It was my last half day here at Majete Wildlife Reserve, it’s been an incredible and exciting visit. I most definitely recommend visiting this Shire if your travels take you to Malawi.

Majete Wildlife Reserve had its good times and it had some very bad days.
Back in 1955, A.G. Hayes saw the potential for this area to become a National Park in Nyasaland, now known as Malawi.

The shire was then extended to the Shire River and things were looking up.
Sadly, not for long. Poaching and pointless animal cruelty had decimated wildlife.

The last lions were seen in 1982.

And ten years later, the park was extinct, the darkest hour for this refuge. The ongoing war in Mozambique at the time drove people into Malawi. More people need more food, it’s a sad story all around. As well as so-called soldiers from Mozambique shot many animals to eat. They decimated numbers in Mozambique’s National Parks too.
War! What is good for?

The downfall was in the year 2000. But things were looking up three years later. Action was taken.

‘African Parks’ is a South African collaboration that helps parks in Africa, funding and structuring selected and potential parks against today’s danger. They inform and include local communities to work together so that everyone will benefit.

Like the honey production for example. Anything is possible if you wanted to.

The first lions arrived.

Elephants were relocated. What a drama that must have been.

Cheetahs arrived. The first Rhino baby was born.

And someone let the dogs out.

The girl from yesterday? @Majete Wildlife Reserve, Malawi, Africa
Many lions wear satellite tags for their own safety I presume.

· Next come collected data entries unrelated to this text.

/-- Whenever CALL or CALLX runs below depth 4, the return address is pushed in the core and the thread transfers; from depth 4
on, the entry that no longer fits is first stored at the thread's spill slot; at depth 4 + ESPILL and beyond it takes
CALLSTACK_SPILL with the depth as DETAIL. RET at depth 0 takes CALLSTACK_SPILL; otherwise it pops and transfers, reloading the
spilled entry from depth 5 on through a check for reading and writing (DEDUCED, log entry 24). A CALL from a depth below 4
followed by a RET leaves depth and stack as they were and the thread at the CALL's next instruction. (02_execution_model.md
(The call stack); 12_instructions_control.md (Control transfer).) -/
def Obligations.CallAndReturn : Prop :=
  (let enter (u : State) (c : Ctx) (old : List Dword) : State :=
     u.setThr c.ref fun t => { t with depth := c.t.depth + 1, stack := c.next.setWidth 64 :: old }
   let leave (u : State) (c : Ctx) (old : List Dword) : State :=
     u.setThr c.ref fun t => { t with depth := c.t.depth - 1, stack := c.t.stack.tail ++ old }
   let slot (c : Ctx) (k : Nat) : Dword :=
     c.g.spill + BitVec.ofNat 64 (8 * c.g.espill * (c.g.gid * c.g.nthreads + c.ref.tid)) + BitVec.ofNat 64 (8 * k)
   let rel (c : Ctx) (off : Word) : Dword := (c.next + 4 * off.signExtend 57).signExtend 64
   let ra (c : Ctx) : Dword := ((c.t.stack.headD 0).extractLsb' 0 57).signExtend 64
   let calls (i : Instr) (target : Ctx → Dword) : Prop :=
     Jumps i (fun c _ => c.t.depth < 4) (fun c s => enter s c c.t.stack) (fun c _ => target c) ∧
     Traps i (fun c _ => 4 + c.g.espill ≤ c.t.depth) (fun c _ => ⟨.callstackSpill, BitVec.ofNat 32 c.t.depth, 0, 0⟩) ∧
     ∀ pa ty e, Jumps i
       (fun c s => 4 ≤ c.t.depth ∧ c.t.depth < 4 + c.g.espill ∧
         s.check c.g.asid (slot c (c.t.depth - 4)).toNat .write isNormal = .ok pa ty e)
       (fun c s => enter (s.memWrite c.g.core c.g.asid pa ty e (leBytes 8 (c.t.stack.getD 3 0).toNat)) c (c.t.stack.take 3))
       (fun c _ => target c)
   (∀ h off, calls (.call h off) fun c => rel c off) ∧
   (∀ h n, calls (.callx h n) fun c => c.t.dpair n.toNat) ∧
   (∀ h, Traps (.ret h) (fun c _ => c.t.depth = 0) fun _ _ => ⟨.callstackSpill, 0, 0, 0⟩) ∧
   (∀ h, Jumps (.ret h) (fun c _ => 0 < c.t.depth ∧ c.t.depth ≤ 4) (fun c s => leave s c []) fun c _ => ra c) ∧
   (∀ h pa ty e, Jumps (.ret h)
     (fun c s => 5 ≤ c.t.depth ∧ s.check c.g.asid (slot c (c.t.depth - 5)).toNat .both isNormal = .ok pa ty e)
     (fun c s => let r := s.memRead c.g.core c.g.asid true pa ty e 8
       leave r.1 c [BitVec.ofNat 64 (leNat r.2)]) fun c _ => ra c)) ∧
  (∀ h h' off s g t, Runs s (.call h off) g t → t.depth < 4 →
     ∃ s1 t1, exec (.call h off) s = .next s1 ∧ s1.thr s.cur.ref = some t1 ∧ t1.depth = t.depth + 1 ∧
       ∀ g', Runs s1 (.ret h') g' t1 →
         ∃ s2 t2, exec (.ret h') s1 = .next s2 ∧ s2.thr s.cur.ref = some t2 ∧ t2.depth = t.depth ∧ t2.stack = t.stack ∧
           t2.pc = nextPc s (.call h off) t ∧ t2.badPc = none)

/-- Whenever CVSET runs on a register without an open use, MEMBERS becomes exactly the set of its mode; with an open use it
changes no register when the set equals MEMBERS and takes CONV_SET with the register's number as DETAIL otherwise. Where it
completes its core's L1 is empty, as after any release. (12_instructions_control.md (Convergence registers);
08_memory_model.md (Happens-before).) -/
def Obligations.ConvergenceRegisters : Prop :=
  ∀ h m (k : BitVec 4) a b cv, ∃ f : Nat → Word → Word → TSet,
    (Completes (.cvset h m k a b) (fun c _ => c.g.cvs[k.toNat]? = some cv ∧ cv.pend = false)
      (fun c s => (s.clearL1 c.g.core).setGrp c.ref.grp fun g =>
        { g with cvs := g.cvs.set k.toNat { cv with members := f c.g.nthreads (c.w a) (c.w b) } }) fun _ _ => []) ∧
    (Completes (.cvset h m k a b)
      (fun c _ => c.g.cvs[k.toNat]? = some cv ∧ cv.pend = true ∧ f c.g.nthreads (c.w a) (c.w b) = cv.members)
      (fun c s => s.clearL1 c.g.core) fun _ _ => []) ∧
    (Traps (.cvset h m k a b)
      (fun c _ => c.g.cvs[k.toNat]? = some cv ∧ cv.pend = true ∧ f c.g.nthreads (c.w a) (c.w b) ≠ cv.members)
      fun _ _ => ⟨.convSet, k.setWidth 32, 0, 0⟩) ∧
    ∀ n x y t, t < 1024 → (f n x y).getLsbD t = match m with
      | .range => decide (x.toNat ≤ t ∧ t < x.toNat + y.toNat ∧ t < n)
      | .word => decide (t < n ∧ t / 32 = x.toNat % 32) && y.getLsbD (t % 32)
      | .clear => false

/-- Whenever one of these set instructions runs: a member of a register with a live member signs its open or newly opened use
with the operands it reads, a release which empties its core's L1, and the completion test follows; a thread that is no member
takes CONV_SET; a member that meets a use with another tag takes CONV_SET; a member that has signed the open use waits for the
next one. The last thread to sign completes the instruction for all: the use closes and each participant receives its result
(SetCompletion says which). DXPACK opens a use only over exactly 32 live members and takes CONV_SET otherwise; each
participant receives the block's exponents and its own element, and the block's events are counted once for the instance, for
tensor id 0 (DEDUCED, log entry 53); the block is that of DxChoose over the values of SET's threads in ascending %tid, +0 for
one that did not sign. GSWAP completes with 2 in a launch without a quantum and with 1 where no started group waits for a
slot; otherwise its use waits for the swap. (12_instructions_control.md (Convergence registers); 10_instructions_data.md
(Conversion and DX); 20_scheduling_faults.md (System instructions); 06_arithmetic.md (DX packing); 08_memory_model.md
(Happens-before).) -/
def Obligations.SetSignatures : Prop :=
  let any : Ctx → State → Prop := fun _ _ => True
  let vote (c : Ctx) (na : Bool) (p : QReg) : Word := if c.t.pred p.toNat != na then 1 else 0
  let members (c : Ctx) (cv : Conv) : Nat := (List.range 1024).countP fun t => (cv.members &&& c.g.liveSet).getLsbD t
  (∀ h k, Signs (.cvsign h k) k.toNat (fun _ => []) any) ∧
  (∀ h op d a b k, Signs (.shfl h op d a b k) k.toNat (fun c => [c.w a, c.w b]) any) ∧
  (∀ h na q p k, Signs (.voteAll h na q p k) k.toNat (fun c => [vote c na p]) any) ∧
  (∀ h na q p k, Signs (.voteAny h na q p k) k.toNat (fun c => [vote c na p]) any) ∧
  (∀ h na d p b k, Signs (.voteBallot h na d p b k) k.toNat (fun c => [vote c na p, c.w b]) any) ∧
  (∀ h op ty d a k, Signs (.redux h op ty d a k) k.toNat (fun c => [c.w a]) any) ∧
  (∀ h op ty ex d a k, Signs (.scan h op ty ex d a k) k.toNat (fun c => [c.w a]) any) ∧
  (∀ h dx4 d a k, Signs (.dxpack h dx4 d a k) k.toNat (fun c => [c.w a])
    fun c _ => ∀ cv, c.g.cvs[k.toNat]? = some cv → cv.pend = true ∨ members c cv = 32) ∧
  (∀ h d k, Signs (.gswap h d k) k.toNat (fun _ => []) any) ∧
  /- a use that is complete -/
  (let all : Ctx → Conv → State → Prop := fun _ _ _ => True
   let same : Ctx → Conv → State → State := fun _ _ s => s
   (∀ h k, Finishes (.cvsign h k) k.toNat (fun _ => []) (∃ h k, · = .cvsign h k) all same fun _ _ => []) ∧
   (∀ h op d a b k, Finishes (.shfl h op d a b k) k.toNat (fun c => [c.w a, c.w b]) (∃ h op d a b k, · = .shfl h op d a b k)
     all same setResult) ∧
   (∀ h na q p k, Finishes (.voteAll h na q p k) k.toNat (fun c => [vote c na p]) (∃ h na q p k, · = .voteAll h na q p k)
     all same setResult) ∧
   (∀ h na q p k, Finishes (.voteAny h na q p k) k.toNat (fun c => [vote c na p]) (∃ h na q p k, · = .voteAny h na q p k)
     all same setResult) ∧
   (∀ h na d p b k, Finishes (.voteBallot h na d p b k) k.toNat (fun c => [vote c na p, c.w b])
     (∃ h na d p b k, · = .voteBallot h na d p b k) all same setResult) ∧
   (∀ h op ty d a k, Finishes (.redux h op ty d a k) k.toNat (fun c => [c.w a]) (∃ h op ty d a k, · = .redux h op ty d a k)
     all same setResult) ∧
   (∀ h op ty ex d a k, Finishes (.scan h op ty ex d a k) k.toNat (fun c => [c.w a])
     (∃ h op ty ex d a k, · = .scan h op ty ex d a k) all same setResult) ∧
   (∀ h dx4 d a k, Finishes (.dxpack h dx4 d a k) k.toNat (fun c => [c.w a]) (∃ h d a k, · = .dxpack h dx4 d a k)
     (fun c cv _ => cv.pend = true ∨ members c cv = 32)
     (fun c v s => s.tally c.g.asid c.g.launch 0 (dxBlockOf dx4 v).sats (dxBlockOf dx4 v).flushes (dxBlockOf dx4 v).nans)
     fun v x => let b := dxBlockOf dx4 v
       match x.instr with
       | .dxpack h _ d _ _ => toD d (BitVec.ofNat 32 (b.b * 2 ^ 24 + b.a * 2 ^ 16 +
           b.codes.getD (((List.range 1024).filter fun t => v.set.getLsbD t).findIdx (· == x.tid)) 0)) ++ toFlags h b.fl
       | _ => []) ∧
   /- the block of DxChoose -/
   (∀ (dx4 : Bool) (v : Conv),
     let b := dxBlockOf dx4 v
     let q : Int := if dx4 then 1 else 5
     let mx : Nat := if dx4 then 3 else 63
     let th : Int := if dx4 then 1 else 3
     let at_ := (List.range 1024).filter fun t => v.set.getLsbD t
     let val (t : Nat) : FVal := FFmt.f32.read (match v.sigs.find? (fun x => x.tid == t) with | some x => (x.val 0).toNat | none => 0)
     let special (t : Nat) : Bool := (val t).isNan || (val t).isInf
     let mag (t : Nat) : ℚ := match val t with | .fin x => x.n / x.d | _ => 0
     let nearest (u : ℚ) : Nat := ⌊u⌋₊ + if 1 / 2 < u - ⌊u⌋₊ ∨ u - ⌊u⌋₊ = 1 / 2 ∧ ⌊u⌋₊ % 2 = 1 then 1 else 0
     let scaled (e : Nat) (u : ℚ) : ℚ := u * 2 ^ (127 - (e : Int) + q)
     let chosen (u : ℚ) (e : Nat) : Prop := if u = 0 then e = 0 else ∃ x : Nat, x ≤ 254 ∧
       (x = 0 ∨ (2 : ℚ) ^ ((x : Int) - 127) ≤ u) ∧ (x = 254 ∨ u < (2 : ℚ) ^ ((x : Int) - 126)) ∧
       e = if x < 254 ∧ mx < nearest (scaled x u) then x + 1 else x
     let small (t : Nat) : Bool := !special t && decide (mag t < (2 : ℚ) ^ ((b.a : Int) - 127 - th))
     let sel (t : Nat) : Bool := small t && b.b != 255
     let exact (t : Nat) : ℚ := scaled (if sel t then b.b else b.a) (mag t)
     let sat (t : Nat) : Bool := !special t && decide (mx < nearest (exact t))
     let code (t : Nat) : Nat := if special t then (if dx4 then 8 else 128) else
       (if sel t then (if dx4 then 8 else 128) else 0) + (if (val t).sign then (if dx4 then 4 else 64) else 0) +
         min mx (nearest (exact t))
     chosen ((at_.map mag).foldl max 0) b.a ∧
     (if at_.any special then b.b = 255 else if at_.any small then chosen (((at_.filter small).map mag).foldl max 0) b.b
      else b.b = b.a) ∧
     b.codes = at_.map code ∧
     b.fl = (if at_.any special then fIO else 0) ||| (if at_.any sat then fOF ||| fIX else 0) |||
       (if at_.any (fun t => !special t && decide ((nearest (exact t) : ℚ) ≠ exact t)) then fIX else 0) ∧
     b.sats = at_.countP (fun t => sat t || (val t).isInf) ∧ b.nans = at_.countP special ∧
     b.flushes = at_.countP fun t => !special t && decide (mag t ≠ 0) && decide (nearest (exact t) = 0)) ∧
   (∀ h dx4 d a k cv, Traps (.dxpack h dx4 d a k)
     (fun c _ => c.g.cvs[k.toNat]? = some cv ∧ cv.pend = false ∧ cv.members.getLsbD c.ref.tid = true ∧ members c cv ≠ 32 ∧
       c.t.held = none) fun _ _ => ⟨.convSet, BitVec.ofNat 32 k.toNat, 0, 0⟩) ∧
   (∀ h d k, let like : Instr → Prop := (∃ h d k, · = .gswap h d k)
     let word (n : Word) : Conv → Sig → List Write := fun _ x => match x.instr with | .gswap _ d _ => toD d n | _ => []
     Finishes (.gswap h d k) k.toNat (fun _ => []) like (fun c _ _ => c.g.quant = 0) same (word 2) ∧
     (∀ cv, Leads (.gswap h d k)
       (fun c s => Joins c (.gswap h d k) k.toNat cv ∧ cv.lastFor c ∧ (cv.pend = true → ∀ y ∈ cv.sigs, like y.instr) ∧
         k.toNat ∉ c.g.gramQ ∧ k.toNat ∉ c.g.gswap ∧ c.g.quant ≠ 0 ∧ s.slotWaiter c.g.asid c.g.launch = false)
       fun c s => (s.signedBy c (.gswap h d k) k.toNat cv []).closedUse c.ref.grp k.toNat (cv.signedBy c (.gswap h d k) [])
         (word 1 (cv.signedBy c (.gswap h d k) []))) ∧
     ∀ cv, Leads (.gswap h d k)
       (fun c s => Joins c (.gswap h d k) k.toNat cv ∧ cv.lastFor c ∧ (cv.pend = true → ∀ y ∈ cv.sigs, like y.instr) ∧
         k.toNat ∉ c.g.gramQ ∧ k.toNat ∉ c.g.gswap ∧ c.g.quant ≠ 0 ∧ s.slotWaiter c.g.asid c.g.launch = true)
       fun c s => (s.signedBy c (.gswap h d k) k.toNat cv []).setGrp c.ref.grp fun g => { g with gswap := g.gswap ++ [k.toNat] }))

Some lions have been de-sexed as numbers are growing in unsustainable numbers. It is an amazing success story.

The campground I stayed at had all that I needed and more than I expected.
Imagine staying at the chalets? Too much class for me though.

My favorite option would have been to stay overnight in the Nspete Hive to watch and hear the animals come and go. This is possible for 100$ US per hive per night, but impossible to pay for one person. It’s an amazing sharing opportunity.

All rangers and staff are well-trained and friendly, it was a pleasure to stay here at Majete Wildlife Reserve.

I was up before first light, we finally had a sunny morning. The softer colors reflect nicely in early sunlight. My aim this morning was the two hives I visited a few days back. I needed to get going to my next destination by lunchtime, that was the idea.

A lone elephant bull had the waterhole at the hive to himself. Chances are that we scared other animals off but Dumbo didn’t care.

The bottom part of his trunk was missing, most likely snared by horrible people’s traps. He created his water fountain with his trunk, purposely or not.

He was happy though and so was I. I had my coffee and watched him play.

It was dead quiet at the other hive as I moved on.

A few baobab stood tall against the sense of time.

It was quiet all around as this silent constrictor passed my tracks. It looked like a stick on the road but I realized early enough to put Zimba on hold.

The python gracefully slithered into fallen leaves and blended in superbly.

The territorial hippopotamus colony enjoyed warming early morning rays as well.

Soon enough it will be getting too hot for them. But for now, some climbing lessons need to be learned. Very cute.

Back at band camp, I had to organize and finalize myself and Zimba for some hot days to come further south.

I felt happy and a bit sad leaving Majete Wildlife Reserve.

I will be revisiting next time around, that much I know.

I stayed at ‘Nyala Park’ near the town of Nchalo. It’s a small and privately owned game park that features Inala and Impala antelopes, as well as zebras and a few troops of vervet monkeys. I was in safe hands as Eric and the rest of this friendly crew made sure, that no poachers would enter this property. Zikomo.